╭─ Exercise materials
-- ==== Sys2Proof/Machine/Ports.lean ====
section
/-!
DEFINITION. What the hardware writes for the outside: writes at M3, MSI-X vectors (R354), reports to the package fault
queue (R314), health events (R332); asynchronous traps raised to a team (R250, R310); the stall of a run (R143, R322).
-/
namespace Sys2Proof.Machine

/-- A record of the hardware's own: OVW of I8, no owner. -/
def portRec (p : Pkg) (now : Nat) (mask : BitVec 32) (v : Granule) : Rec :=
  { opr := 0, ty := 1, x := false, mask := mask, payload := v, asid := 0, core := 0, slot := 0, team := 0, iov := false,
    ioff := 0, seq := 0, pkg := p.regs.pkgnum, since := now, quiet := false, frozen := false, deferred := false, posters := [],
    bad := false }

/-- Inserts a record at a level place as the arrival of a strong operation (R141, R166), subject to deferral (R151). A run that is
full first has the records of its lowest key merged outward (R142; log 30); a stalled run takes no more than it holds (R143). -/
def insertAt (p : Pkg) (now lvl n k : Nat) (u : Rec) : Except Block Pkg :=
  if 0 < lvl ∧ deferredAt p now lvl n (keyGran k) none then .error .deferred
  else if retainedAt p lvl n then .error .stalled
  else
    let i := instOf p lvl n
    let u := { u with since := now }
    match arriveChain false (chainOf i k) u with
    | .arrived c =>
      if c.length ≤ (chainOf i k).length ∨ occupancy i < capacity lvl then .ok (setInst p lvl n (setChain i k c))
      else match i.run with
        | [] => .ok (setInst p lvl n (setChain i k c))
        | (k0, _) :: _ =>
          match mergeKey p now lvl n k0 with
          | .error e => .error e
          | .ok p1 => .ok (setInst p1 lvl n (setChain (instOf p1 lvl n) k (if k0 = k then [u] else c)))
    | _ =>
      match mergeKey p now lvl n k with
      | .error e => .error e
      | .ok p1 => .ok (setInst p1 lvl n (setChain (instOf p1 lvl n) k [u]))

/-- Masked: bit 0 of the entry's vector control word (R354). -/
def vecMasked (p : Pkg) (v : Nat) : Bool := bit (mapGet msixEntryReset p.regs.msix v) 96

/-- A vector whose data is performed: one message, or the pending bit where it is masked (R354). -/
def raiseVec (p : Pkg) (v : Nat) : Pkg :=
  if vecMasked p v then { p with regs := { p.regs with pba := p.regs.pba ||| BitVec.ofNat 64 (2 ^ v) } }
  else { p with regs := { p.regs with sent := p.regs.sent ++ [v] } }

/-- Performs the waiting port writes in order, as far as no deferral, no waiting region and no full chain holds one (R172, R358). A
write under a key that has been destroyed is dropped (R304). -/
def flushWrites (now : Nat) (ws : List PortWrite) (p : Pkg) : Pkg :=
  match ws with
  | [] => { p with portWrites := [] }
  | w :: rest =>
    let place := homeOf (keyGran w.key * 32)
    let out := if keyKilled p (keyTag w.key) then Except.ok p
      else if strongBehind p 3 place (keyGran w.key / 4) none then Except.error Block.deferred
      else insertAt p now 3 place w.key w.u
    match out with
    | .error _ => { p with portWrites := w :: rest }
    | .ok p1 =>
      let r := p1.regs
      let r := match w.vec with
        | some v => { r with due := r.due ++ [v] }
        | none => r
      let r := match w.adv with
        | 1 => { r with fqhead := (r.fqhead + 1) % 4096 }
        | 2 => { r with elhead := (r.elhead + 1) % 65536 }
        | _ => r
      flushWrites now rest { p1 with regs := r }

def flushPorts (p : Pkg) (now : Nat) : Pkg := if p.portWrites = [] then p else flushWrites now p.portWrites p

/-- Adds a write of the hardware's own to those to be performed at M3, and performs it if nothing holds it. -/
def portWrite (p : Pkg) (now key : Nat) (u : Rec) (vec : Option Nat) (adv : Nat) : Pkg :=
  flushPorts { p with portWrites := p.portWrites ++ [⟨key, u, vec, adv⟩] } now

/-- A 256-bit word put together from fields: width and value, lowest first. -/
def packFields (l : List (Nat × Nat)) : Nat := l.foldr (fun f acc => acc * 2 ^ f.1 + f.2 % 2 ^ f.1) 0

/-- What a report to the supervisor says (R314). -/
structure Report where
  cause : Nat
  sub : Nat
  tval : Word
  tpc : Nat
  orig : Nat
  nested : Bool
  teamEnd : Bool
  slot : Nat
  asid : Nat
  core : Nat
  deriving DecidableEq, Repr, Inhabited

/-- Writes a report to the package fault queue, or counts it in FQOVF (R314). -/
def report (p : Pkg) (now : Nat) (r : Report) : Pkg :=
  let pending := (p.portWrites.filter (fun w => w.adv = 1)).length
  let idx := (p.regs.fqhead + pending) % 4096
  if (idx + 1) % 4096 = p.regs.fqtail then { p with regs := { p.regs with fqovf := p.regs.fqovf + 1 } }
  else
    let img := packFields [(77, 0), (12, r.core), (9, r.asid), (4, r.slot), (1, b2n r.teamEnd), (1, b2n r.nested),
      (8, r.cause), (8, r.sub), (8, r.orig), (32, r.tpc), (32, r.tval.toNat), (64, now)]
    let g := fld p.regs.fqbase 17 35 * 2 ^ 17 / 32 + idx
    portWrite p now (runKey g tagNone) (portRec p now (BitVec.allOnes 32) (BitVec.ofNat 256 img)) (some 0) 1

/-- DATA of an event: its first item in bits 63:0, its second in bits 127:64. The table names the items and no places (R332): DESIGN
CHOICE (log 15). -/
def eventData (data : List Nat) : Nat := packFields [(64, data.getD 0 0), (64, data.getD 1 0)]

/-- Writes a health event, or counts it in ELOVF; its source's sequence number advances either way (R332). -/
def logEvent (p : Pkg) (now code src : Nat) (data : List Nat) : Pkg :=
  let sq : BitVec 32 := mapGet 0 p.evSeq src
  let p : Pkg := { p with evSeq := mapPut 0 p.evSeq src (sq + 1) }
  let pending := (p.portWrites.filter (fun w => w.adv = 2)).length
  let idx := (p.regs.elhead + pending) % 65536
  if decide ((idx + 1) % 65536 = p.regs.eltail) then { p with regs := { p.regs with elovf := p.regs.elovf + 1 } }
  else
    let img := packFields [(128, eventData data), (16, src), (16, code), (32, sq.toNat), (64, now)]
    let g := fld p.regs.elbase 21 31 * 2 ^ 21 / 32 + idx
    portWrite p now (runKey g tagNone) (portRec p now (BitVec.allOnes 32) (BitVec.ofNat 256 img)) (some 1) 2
╰─
The string to find is "performed"; copy every line of the listing that has it.

/-- A vector whose data is performed: one message, or the pending bit where it is masked (R354). -/
/-- Adds a write of the hardware's own to those to be performed at M3, and performs it if nothing holds it. -/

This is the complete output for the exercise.